[Problem requirements] Where the records below reach the line containing "commands (R258) -/", start transcribing, and end with the line containing "let w := w &&& 0x0003FFFF", exactly and with nothing else added.

Extracted data entries
________________
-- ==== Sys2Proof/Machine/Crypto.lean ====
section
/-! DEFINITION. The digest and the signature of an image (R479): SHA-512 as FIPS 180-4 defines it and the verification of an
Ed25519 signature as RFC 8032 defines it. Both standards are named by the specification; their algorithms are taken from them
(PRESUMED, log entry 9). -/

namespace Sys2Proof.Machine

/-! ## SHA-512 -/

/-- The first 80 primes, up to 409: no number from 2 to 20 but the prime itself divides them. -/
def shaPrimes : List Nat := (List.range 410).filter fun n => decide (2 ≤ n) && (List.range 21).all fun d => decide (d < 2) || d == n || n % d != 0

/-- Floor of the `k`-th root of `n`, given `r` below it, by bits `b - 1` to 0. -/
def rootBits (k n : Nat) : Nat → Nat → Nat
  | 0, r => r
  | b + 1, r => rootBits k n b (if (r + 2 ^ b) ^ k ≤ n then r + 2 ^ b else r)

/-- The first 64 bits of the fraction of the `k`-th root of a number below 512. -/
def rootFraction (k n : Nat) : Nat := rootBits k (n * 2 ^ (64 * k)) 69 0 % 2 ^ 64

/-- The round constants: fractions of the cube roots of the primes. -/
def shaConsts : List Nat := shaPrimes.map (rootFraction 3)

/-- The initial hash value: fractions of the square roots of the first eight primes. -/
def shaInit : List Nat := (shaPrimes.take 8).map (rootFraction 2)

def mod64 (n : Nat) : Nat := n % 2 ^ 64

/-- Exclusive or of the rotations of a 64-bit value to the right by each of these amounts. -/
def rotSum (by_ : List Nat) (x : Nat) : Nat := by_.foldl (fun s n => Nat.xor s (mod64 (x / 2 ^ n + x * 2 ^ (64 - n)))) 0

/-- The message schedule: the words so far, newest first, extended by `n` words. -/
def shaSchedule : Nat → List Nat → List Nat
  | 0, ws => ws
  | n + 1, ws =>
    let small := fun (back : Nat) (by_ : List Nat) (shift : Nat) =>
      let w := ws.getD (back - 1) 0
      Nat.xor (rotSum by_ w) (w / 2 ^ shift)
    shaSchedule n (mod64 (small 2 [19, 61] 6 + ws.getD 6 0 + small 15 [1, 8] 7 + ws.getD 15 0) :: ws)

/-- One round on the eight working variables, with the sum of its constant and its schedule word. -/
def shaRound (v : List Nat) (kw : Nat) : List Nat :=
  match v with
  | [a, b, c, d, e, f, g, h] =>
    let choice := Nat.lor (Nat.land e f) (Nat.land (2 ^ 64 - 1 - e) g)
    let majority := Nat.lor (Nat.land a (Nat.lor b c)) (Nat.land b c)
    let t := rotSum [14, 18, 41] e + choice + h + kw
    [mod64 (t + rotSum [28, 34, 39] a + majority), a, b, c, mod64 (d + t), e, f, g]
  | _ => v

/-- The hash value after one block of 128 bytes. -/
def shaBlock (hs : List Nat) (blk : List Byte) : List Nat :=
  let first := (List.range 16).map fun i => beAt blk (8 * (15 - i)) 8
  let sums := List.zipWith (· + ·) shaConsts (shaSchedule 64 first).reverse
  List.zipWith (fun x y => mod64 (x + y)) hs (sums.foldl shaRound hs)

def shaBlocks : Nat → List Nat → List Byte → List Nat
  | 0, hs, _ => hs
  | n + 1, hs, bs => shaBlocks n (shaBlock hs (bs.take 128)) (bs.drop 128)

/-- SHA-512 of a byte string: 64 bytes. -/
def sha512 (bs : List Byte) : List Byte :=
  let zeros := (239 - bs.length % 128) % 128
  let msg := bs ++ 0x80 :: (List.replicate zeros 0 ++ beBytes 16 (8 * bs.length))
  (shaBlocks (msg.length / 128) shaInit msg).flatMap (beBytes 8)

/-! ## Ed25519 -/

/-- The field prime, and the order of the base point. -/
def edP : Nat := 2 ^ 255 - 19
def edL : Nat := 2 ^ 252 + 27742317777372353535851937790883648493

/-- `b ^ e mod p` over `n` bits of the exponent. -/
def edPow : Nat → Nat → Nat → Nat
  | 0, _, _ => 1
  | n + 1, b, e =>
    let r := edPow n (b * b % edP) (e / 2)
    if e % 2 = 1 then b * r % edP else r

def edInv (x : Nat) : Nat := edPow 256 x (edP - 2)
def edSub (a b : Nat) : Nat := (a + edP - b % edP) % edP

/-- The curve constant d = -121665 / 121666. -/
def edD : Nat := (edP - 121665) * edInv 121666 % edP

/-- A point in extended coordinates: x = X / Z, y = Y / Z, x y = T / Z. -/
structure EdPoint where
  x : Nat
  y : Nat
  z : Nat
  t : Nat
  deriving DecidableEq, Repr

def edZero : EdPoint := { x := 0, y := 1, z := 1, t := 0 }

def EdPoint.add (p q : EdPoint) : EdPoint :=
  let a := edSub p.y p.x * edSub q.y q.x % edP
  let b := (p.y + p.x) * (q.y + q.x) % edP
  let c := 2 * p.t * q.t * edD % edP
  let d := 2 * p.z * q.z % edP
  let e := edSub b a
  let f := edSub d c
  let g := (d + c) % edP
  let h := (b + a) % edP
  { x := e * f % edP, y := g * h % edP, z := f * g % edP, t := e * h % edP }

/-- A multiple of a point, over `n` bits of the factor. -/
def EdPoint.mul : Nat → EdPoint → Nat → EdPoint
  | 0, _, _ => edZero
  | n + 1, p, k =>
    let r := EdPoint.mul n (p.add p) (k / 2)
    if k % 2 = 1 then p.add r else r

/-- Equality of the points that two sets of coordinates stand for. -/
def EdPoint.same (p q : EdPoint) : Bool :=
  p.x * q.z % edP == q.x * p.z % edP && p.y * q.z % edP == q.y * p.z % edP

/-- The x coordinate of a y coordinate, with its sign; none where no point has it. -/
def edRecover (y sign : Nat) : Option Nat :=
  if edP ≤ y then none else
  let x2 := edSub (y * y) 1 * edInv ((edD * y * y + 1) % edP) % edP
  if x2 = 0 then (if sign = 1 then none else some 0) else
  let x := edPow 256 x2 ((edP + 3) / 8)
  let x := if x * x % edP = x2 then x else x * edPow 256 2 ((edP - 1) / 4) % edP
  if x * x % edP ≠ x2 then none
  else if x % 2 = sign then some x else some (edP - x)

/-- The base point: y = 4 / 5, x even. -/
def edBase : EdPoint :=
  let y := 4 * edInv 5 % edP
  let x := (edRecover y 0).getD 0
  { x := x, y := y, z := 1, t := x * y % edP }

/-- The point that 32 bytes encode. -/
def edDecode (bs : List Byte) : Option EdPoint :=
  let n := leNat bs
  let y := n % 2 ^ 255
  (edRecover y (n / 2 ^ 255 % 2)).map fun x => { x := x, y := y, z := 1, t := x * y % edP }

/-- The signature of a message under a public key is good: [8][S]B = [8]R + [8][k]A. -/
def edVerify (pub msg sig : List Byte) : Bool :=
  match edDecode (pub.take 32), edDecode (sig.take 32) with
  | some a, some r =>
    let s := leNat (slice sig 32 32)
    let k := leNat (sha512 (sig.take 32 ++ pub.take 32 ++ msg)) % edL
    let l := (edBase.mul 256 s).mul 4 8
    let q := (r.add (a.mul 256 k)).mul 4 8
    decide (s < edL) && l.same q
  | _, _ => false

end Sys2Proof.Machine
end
________________
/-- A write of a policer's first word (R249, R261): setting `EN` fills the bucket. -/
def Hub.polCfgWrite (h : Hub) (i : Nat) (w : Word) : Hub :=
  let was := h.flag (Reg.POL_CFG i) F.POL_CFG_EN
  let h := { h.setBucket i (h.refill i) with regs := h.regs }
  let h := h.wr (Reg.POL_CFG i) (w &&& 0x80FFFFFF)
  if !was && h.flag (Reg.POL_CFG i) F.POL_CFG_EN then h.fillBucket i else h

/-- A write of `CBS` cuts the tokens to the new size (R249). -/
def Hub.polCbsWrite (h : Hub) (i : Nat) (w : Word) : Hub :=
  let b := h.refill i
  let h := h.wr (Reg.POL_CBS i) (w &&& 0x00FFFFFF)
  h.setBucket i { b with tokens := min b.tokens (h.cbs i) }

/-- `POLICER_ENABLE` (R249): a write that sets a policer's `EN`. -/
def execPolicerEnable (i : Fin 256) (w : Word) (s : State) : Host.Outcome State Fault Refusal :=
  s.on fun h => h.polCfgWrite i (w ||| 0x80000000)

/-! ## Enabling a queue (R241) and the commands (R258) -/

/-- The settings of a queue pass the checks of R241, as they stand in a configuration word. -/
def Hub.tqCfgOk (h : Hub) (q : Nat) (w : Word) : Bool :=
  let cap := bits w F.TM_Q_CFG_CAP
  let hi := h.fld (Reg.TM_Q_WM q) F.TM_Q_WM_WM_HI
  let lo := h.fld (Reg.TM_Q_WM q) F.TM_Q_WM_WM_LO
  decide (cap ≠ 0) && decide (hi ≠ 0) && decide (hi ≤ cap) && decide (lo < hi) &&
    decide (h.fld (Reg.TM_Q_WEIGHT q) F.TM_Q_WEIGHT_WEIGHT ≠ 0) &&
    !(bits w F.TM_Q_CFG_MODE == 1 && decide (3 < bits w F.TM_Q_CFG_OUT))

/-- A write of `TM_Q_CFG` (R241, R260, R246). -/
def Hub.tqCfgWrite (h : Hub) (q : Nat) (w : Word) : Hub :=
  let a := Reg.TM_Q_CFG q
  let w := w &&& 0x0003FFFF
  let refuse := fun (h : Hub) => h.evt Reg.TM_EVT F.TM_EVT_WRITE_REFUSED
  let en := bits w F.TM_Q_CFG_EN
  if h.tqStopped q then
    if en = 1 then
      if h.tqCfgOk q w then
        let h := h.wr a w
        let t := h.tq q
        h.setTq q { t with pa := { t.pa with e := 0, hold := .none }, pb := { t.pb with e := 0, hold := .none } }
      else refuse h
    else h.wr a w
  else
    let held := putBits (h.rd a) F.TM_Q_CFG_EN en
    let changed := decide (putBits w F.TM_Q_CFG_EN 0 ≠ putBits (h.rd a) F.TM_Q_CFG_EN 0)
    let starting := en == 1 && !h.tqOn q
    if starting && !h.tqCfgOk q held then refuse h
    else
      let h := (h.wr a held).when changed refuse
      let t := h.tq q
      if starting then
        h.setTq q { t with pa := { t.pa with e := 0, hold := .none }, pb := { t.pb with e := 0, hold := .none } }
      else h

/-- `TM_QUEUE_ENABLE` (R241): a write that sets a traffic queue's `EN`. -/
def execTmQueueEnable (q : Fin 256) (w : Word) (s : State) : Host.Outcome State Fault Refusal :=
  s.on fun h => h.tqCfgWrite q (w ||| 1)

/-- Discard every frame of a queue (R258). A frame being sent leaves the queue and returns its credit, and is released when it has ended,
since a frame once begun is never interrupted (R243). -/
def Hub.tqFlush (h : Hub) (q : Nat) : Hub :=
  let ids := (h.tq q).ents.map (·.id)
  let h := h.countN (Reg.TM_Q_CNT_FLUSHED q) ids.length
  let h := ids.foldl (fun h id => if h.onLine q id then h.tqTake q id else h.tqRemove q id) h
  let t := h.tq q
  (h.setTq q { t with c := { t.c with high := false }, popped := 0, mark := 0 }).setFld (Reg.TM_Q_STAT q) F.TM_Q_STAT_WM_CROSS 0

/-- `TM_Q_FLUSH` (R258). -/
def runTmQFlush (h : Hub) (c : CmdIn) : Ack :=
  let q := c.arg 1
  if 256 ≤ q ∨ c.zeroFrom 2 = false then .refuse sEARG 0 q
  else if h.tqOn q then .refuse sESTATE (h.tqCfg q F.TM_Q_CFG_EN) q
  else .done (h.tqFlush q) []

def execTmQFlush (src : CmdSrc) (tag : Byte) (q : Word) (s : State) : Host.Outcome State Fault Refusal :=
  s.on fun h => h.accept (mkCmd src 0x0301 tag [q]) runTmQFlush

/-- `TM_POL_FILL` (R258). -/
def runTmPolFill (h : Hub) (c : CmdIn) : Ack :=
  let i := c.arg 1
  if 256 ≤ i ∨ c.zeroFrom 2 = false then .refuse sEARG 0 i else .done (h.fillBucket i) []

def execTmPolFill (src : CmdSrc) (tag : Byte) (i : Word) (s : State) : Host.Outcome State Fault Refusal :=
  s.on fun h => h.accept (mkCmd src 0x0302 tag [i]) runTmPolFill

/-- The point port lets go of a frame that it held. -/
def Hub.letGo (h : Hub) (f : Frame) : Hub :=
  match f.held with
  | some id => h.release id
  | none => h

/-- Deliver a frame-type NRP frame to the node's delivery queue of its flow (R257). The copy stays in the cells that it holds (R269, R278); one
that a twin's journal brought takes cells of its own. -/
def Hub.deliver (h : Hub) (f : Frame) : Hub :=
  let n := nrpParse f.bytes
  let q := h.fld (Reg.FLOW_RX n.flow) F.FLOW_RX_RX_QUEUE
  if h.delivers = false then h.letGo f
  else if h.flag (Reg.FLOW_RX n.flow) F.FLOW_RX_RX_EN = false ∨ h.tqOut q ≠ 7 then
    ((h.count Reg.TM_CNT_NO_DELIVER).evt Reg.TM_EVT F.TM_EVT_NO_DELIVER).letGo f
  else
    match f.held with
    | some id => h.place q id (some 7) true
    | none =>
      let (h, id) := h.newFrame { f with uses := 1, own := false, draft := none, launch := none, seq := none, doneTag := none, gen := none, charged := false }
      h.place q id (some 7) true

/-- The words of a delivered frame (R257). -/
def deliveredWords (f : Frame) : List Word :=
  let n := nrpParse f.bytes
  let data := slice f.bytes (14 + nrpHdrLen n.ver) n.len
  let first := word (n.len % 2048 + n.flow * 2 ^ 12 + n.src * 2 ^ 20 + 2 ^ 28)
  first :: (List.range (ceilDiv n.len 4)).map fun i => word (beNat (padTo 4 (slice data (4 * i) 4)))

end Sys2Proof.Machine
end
________________
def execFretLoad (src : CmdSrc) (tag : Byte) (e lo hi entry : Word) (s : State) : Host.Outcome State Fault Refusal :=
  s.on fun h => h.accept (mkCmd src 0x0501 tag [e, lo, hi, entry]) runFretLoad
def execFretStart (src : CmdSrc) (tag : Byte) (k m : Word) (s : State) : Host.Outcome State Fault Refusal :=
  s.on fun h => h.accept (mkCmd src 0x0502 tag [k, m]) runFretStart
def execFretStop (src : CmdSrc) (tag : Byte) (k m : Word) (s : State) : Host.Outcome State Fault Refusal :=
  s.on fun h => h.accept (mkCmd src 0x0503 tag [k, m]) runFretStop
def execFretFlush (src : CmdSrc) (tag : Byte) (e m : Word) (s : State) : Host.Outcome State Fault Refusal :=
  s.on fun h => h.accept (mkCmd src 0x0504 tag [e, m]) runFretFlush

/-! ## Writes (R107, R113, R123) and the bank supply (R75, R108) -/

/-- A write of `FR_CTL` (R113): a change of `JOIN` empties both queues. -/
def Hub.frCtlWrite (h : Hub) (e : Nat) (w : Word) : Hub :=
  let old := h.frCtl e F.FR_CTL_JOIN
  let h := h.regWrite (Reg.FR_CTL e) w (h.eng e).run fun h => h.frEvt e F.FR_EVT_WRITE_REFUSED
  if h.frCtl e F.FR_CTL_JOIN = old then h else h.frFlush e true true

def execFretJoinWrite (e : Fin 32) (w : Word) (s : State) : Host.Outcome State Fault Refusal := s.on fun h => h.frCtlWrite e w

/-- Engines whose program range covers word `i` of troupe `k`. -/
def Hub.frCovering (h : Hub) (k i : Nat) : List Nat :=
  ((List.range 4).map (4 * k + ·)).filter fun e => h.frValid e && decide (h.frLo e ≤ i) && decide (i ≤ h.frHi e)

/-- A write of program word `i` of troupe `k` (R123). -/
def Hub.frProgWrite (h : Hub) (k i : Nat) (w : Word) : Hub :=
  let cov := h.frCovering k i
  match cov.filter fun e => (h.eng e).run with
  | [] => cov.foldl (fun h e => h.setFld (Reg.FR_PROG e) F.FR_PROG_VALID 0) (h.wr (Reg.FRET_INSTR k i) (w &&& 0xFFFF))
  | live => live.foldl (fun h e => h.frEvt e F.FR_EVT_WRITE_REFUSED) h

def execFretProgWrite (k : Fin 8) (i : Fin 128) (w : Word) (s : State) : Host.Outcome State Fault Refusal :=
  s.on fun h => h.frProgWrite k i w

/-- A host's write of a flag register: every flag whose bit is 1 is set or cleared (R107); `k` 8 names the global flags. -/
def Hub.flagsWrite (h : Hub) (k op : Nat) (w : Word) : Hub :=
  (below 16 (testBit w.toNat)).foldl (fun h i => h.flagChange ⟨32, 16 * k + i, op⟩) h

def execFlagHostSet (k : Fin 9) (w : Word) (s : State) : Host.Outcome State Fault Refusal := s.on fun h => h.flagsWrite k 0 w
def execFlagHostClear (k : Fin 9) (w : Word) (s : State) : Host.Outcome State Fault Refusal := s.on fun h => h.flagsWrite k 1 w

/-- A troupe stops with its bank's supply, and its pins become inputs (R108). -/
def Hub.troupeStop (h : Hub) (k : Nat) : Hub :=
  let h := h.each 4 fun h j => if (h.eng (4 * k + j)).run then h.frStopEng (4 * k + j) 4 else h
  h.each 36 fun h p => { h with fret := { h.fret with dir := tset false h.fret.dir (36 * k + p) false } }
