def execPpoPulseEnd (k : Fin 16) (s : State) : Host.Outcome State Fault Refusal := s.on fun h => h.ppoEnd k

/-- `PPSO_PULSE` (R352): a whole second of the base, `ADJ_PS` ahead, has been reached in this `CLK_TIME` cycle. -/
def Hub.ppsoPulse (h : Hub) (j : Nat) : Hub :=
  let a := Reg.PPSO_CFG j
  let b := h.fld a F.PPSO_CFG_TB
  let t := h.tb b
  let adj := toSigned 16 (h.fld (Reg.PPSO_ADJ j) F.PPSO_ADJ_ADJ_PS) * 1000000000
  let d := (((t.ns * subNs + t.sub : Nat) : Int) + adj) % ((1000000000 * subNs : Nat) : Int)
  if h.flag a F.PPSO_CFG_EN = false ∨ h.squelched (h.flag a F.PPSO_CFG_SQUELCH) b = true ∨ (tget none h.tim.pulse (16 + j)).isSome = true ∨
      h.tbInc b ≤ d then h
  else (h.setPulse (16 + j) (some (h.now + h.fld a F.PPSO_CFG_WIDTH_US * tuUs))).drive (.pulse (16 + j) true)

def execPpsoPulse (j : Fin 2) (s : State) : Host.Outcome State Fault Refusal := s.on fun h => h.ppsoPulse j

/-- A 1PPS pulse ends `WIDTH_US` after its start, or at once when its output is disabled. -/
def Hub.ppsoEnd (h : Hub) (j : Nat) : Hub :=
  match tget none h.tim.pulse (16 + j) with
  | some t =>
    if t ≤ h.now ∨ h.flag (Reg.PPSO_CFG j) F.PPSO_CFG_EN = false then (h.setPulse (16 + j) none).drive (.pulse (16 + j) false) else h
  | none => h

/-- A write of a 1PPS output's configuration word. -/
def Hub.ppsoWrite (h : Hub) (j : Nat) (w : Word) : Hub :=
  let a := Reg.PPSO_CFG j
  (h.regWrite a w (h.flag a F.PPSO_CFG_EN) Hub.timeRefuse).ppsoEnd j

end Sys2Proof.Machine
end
________________
[Answer to the problem]
/-! ## Enabling a queue (R241) and the commands (R258) -/

/-- The settings of a queue pass the checks of R241, as they stand in a configuration word. -/
def Hub.tqCfgOk (h : Hub) (q : Nat) (w : Word) : Bool :=
  let cap := bits w F.TM_Q_CFG_CAP
  let hi := h.fld (Reg.TM_Q_WM q) F.TM_Q_WM_WM_HI
  let lo := h.fld (Reg.TM_Q_WM q) F.TM_Q_WM_WM_LO
  decide (cap ≠ 0) && decide (hi ≠ 0) && decide (hi ≤ cap) && decide (lo < hi) &&
    decide (h.fld (Reg.TM_Q_WEIGHT q) F.TM_Q_WEIGHT_WEIGHT ≠ 0) &&
    !(bits w F.TM_Q_CFG_MODE == 1 && decide (3 < bits w F.TM_Q_CFG_OUT))

/-- A write of `TM_Q_CFG` (R241, R260, R246). -/
def Hub.tqCfgWrite (h : Hub) (q : Nat) (w : Word) : Hub :=
  let a := Reg.TM_Q_CFG q
  let w := w &&& 0x0003FFFF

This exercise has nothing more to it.